--- YOUR OBJECTIVE ---
Reproduce verbatim the lines of the material below, starting at the line with "-- ==== Sys2Proof/Laws/Operands.lean" and ending at the line with "sets the low one (10_state.md R33). -/", both inclusive; skip the rest.
-----
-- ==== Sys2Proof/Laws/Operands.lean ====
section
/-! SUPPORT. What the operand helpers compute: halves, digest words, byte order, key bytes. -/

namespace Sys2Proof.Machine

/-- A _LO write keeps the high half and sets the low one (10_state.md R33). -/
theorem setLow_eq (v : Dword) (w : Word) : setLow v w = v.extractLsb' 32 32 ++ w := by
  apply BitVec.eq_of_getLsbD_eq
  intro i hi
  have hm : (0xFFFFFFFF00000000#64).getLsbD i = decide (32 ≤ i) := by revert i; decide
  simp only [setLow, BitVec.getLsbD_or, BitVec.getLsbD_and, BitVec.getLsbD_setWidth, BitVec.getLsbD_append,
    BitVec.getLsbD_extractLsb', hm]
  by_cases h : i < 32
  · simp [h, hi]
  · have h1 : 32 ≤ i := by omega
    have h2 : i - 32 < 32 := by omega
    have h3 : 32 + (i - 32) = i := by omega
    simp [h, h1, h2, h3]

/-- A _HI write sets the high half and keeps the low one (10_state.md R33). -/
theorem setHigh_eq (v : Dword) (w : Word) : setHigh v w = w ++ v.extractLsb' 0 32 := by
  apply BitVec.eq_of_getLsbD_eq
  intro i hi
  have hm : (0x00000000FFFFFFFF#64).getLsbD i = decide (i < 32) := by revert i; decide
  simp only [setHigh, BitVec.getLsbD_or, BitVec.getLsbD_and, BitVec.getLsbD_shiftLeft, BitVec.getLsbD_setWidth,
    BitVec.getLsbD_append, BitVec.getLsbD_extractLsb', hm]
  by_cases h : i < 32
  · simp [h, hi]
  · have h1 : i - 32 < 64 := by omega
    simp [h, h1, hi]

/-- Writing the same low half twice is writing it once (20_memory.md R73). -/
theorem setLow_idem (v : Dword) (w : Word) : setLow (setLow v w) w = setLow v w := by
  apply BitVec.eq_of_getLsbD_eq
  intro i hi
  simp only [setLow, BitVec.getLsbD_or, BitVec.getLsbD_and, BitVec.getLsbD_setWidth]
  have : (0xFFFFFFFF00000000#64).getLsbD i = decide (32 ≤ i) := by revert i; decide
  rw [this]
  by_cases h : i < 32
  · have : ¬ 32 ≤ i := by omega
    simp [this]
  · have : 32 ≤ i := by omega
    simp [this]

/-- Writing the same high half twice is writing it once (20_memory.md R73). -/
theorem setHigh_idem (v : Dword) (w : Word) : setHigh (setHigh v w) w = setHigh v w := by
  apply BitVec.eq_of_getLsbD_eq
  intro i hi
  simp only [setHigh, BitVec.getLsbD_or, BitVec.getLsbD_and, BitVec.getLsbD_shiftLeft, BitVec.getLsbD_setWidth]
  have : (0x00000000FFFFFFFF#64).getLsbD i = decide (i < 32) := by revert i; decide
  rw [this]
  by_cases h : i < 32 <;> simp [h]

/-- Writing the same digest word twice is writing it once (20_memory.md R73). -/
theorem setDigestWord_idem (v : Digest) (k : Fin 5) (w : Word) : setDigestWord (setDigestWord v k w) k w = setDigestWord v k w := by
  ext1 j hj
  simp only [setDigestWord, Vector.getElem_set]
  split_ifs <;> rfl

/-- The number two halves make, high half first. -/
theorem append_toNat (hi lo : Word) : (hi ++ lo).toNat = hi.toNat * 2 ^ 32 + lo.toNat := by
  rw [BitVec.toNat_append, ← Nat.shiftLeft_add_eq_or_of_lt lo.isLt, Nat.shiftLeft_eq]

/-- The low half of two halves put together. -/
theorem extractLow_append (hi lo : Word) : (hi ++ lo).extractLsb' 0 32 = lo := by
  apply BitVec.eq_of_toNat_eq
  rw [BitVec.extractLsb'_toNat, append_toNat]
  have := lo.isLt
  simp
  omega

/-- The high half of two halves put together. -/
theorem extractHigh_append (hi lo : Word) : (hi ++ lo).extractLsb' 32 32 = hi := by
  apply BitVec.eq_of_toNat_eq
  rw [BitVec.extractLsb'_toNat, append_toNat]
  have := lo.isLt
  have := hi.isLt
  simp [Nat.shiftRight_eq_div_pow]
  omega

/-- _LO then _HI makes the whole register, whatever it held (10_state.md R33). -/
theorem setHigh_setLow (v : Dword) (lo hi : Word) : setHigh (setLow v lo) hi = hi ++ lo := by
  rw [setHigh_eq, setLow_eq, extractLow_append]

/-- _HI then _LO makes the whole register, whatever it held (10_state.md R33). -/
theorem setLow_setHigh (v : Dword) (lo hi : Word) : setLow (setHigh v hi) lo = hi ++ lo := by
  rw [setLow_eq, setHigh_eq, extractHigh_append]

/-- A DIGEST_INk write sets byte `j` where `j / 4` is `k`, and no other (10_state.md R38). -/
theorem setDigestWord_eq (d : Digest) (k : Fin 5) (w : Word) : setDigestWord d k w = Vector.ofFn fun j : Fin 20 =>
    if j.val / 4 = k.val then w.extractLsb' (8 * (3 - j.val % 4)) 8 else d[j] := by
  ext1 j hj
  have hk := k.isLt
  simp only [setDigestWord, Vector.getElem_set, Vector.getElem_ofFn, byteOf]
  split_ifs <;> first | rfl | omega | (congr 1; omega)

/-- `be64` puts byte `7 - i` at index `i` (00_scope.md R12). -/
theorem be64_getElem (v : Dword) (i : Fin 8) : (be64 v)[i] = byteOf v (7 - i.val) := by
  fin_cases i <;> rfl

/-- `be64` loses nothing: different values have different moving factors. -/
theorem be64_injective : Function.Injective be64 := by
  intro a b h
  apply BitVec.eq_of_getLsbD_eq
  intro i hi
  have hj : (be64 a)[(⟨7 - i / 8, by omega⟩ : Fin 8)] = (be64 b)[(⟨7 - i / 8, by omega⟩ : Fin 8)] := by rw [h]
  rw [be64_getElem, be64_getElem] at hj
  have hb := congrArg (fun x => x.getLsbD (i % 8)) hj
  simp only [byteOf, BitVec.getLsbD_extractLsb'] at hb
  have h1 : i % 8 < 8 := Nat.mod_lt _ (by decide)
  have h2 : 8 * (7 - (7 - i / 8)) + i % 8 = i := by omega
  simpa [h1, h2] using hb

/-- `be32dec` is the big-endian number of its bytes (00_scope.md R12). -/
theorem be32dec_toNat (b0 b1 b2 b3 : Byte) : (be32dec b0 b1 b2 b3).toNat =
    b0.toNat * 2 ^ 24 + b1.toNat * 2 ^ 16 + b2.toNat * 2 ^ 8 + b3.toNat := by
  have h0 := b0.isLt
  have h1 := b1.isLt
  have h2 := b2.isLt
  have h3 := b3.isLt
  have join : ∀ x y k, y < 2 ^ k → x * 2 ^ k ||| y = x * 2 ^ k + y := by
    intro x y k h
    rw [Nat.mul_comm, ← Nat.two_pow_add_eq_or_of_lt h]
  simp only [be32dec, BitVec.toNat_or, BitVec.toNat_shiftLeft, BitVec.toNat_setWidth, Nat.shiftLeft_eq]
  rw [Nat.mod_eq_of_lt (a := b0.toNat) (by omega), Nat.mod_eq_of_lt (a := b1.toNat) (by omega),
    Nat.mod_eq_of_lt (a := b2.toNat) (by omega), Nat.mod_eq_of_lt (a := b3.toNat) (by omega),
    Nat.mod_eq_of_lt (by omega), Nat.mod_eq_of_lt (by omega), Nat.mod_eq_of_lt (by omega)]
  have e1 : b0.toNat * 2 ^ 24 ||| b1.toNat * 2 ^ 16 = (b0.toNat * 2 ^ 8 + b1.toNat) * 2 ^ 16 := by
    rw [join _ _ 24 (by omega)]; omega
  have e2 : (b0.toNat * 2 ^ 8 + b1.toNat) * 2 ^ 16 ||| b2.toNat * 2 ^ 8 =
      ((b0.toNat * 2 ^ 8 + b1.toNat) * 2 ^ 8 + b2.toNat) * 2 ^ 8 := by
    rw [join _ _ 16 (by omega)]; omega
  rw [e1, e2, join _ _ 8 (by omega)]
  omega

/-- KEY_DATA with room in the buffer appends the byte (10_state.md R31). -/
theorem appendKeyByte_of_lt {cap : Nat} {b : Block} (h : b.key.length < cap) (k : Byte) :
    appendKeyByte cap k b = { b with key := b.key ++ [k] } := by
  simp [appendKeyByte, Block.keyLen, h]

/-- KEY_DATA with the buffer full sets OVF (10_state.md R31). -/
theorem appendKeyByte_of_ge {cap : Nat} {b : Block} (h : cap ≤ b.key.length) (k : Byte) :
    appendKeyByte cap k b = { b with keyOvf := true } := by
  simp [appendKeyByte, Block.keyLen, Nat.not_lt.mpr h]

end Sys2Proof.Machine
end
-----
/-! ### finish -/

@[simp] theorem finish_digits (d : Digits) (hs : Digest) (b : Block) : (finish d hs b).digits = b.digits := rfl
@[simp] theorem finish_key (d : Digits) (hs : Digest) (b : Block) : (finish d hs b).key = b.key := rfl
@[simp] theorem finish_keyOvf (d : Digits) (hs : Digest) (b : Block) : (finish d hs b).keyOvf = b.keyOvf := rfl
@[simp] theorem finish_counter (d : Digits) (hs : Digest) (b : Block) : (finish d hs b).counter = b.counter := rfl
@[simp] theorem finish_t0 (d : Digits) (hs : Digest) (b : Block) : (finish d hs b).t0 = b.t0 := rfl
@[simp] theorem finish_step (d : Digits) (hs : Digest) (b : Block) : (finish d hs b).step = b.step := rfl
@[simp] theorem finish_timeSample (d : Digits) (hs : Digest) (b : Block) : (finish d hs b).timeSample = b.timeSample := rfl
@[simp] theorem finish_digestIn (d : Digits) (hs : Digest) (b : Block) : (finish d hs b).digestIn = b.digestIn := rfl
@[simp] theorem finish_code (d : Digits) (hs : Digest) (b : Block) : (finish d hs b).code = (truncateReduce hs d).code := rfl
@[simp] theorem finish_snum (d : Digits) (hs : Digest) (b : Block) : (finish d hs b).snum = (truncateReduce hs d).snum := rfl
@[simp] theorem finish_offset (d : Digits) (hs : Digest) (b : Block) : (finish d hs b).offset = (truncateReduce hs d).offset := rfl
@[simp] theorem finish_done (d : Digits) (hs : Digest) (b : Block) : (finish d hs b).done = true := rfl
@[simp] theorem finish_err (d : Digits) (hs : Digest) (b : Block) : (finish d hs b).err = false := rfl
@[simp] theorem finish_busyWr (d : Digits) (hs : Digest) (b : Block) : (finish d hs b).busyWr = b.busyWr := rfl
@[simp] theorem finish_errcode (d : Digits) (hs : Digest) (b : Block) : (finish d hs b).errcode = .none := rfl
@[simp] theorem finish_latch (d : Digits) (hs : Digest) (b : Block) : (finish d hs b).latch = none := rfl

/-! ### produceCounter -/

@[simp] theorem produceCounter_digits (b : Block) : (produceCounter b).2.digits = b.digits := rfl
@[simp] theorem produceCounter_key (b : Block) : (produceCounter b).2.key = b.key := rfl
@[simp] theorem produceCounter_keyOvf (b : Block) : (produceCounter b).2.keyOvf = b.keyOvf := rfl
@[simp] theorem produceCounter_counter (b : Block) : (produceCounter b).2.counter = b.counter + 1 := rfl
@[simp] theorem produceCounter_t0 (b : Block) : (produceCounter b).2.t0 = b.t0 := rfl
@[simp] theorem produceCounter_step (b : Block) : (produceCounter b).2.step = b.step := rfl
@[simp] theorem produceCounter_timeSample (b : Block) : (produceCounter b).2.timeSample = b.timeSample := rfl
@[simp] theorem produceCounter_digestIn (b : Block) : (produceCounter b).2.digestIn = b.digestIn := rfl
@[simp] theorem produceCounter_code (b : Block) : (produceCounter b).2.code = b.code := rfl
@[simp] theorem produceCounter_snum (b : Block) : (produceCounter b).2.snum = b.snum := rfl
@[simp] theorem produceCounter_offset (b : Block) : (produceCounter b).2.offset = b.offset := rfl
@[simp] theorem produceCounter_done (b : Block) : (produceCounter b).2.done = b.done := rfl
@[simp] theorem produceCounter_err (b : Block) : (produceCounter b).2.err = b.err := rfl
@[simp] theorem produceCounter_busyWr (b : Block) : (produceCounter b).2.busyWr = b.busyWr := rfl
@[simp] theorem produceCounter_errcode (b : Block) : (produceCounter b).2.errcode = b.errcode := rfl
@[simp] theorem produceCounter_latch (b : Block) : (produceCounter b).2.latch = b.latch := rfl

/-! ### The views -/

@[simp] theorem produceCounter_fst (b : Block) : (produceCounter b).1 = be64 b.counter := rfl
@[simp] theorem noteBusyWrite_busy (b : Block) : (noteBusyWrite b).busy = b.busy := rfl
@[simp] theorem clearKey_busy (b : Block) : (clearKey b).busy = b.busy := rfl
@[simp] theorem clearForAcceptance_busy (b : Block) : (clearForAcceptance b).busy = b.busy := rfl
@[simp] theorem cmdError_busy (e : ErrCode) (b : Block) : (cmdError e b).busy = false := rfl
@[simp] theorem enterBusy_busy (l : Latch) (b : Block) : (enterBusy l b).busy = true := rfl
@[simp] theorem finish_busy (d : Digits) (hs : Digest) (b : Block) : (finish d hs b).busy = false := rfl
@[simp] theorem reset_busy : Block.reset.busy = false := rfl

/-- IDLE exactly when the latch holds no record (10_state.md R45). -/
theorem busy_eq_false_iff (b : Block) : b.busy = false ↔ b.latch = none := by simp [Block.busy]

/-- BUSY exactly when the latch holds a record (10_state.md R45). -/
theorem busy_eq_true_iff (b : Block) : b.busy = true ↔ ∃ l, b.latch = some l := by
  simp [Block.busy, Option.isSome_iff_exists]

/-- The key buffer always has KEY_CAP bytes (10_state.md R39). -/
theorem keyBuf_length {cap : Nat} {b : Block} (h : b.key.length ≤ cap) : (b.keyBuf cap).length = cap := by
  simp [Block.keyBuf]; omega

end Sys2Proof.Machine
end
-----
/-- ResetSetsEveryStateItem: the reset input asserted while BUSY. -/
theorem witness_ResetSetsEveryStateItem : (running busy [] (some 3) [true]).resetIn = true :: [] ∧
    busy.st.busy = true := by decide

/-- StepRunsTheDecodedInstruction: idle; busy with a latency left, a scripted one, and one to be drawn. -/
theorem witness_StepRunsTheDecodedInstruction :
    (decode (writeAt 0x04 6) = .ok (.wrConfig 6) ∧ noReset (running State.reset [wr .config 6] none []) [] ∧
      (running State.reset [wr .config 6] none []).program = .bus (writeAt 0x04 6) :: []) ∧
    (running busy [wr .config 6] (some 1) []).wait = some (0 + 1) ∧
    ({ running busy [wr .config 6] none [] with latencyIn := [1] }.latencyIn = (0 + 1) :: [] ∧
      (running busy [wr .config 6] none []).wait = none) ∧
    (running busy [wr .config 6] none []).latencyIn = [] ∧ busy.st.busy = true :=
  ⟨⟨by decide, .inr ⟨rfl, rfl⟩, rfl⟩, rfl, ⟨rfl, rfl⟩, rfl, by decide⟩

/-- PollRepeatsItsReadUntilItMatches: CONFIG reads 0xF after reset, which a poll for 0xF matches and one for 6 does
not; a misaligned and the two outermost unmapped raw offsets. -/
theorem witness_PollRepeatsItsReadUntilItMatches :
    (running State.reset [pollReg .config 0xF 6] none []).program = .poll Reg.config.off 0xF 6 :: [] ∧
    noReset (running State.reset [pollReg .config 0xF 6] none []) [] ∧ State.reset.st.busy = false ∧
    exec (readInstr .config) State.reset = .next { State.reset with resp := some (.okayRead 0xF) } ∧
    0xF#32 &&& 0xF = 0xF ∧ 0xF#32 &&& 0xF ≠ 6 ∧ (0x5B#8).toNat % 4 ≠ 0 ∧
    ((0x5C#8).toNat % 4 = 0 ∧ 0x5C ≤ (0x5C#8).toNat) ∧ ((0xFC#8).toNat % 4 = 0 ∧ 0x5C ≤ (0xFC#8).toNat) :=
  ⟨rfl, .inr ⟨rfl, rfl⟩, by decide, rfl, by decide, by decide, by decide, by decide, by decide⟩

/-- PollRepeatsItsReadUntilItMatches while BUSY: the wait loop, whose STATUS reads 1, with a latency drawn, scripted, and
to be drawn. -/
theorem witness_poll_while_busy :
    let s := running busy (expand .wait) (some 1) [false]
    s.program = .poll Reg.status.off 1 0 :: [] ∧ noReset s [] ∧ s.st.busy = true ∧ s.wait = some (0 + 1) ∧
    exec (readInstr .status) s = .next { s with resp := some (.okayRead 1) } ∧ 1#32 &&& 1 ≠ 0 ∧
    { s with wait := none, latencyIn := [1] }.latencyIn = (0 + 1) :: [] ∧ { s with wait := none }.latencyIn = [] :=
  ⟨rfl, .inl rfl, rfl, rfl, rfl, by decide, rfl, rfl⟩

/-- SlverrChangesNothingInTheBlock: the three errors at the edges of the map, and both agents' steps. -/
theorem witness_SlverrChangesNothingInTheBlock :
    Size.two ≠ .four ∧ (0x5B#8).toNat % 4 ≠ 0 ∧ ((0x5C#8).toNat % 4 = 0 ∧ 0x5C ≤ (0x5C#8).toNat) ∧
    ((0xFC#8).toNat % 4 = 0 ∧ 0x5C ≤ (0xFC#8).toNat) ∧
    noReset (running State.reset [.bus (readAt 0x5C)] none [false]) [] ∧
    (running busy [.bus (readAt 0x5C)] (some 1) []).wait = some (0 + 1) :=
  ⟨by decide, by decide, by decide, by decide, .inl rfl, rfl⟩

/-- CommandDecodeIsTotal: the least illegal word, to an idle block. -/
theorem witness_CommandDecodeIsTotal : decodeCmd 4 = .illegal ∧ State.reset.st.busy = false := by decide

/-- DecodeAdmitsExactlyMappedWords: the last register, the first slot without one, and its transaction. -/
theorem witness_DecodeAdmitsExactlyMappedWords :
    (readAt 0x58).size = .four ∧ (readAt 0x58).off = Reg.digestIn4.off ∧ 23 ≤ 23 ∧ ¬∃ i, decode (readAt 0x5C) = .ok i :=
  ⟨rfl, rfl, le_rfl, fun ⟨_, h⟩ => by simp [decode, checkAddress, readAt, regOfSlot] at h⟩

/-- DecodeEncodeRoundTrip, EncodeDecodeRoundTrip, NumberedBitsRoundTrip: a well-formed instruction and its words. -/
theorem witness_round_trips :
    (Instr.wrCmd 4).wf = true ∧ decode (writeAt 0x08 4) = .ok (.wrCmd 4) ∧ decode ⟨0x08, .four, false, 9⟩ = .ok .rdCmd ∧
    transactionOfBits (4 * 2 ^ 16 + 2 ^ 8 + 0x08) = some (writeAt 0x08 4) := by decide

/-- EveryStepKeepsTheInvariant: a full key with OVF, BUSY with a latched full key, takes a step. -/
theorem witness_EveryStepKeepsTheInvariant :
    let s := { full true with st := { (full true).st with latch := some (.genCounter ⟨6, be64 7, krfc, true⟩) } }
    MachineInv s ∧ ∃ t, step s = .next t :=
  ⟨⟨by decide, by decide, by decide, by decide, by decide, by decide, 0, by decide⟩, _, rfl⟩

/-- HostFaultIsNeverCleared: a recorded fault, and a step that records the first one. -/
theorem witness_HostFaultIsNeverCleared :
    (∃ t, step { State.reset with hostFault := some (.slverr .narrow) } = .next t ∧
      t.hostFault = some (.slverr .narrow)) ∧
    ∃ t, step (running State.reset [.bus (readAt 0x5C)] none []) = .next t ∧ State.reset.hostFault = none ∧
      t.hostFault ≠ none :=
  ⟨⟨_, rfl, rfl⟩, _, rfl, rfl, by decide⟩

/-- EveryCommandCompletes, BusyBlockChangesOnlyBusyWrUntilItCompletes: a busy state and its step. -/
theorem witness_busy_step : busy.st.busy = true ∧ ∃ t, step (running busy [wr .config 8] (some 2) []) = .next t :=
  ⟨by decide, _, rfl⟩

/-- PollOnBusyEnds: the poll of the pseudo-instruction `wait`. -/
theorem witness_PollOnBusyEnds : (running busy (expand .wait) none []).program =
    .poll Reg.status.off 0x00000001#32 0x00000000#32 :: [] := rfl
-----
--- OUTPUT FOR THIS TASK ---
-- ==== Sys2Proof/Laws/Operands.lean ====
section
/-! SUPPORT. What the operand helpers compute: halves, digest words, byte order, key bytes. -/

namespace Sys2Proof.Machine

/-- A _LO write keeps the high half and sets the low one (10_state.md R33). -/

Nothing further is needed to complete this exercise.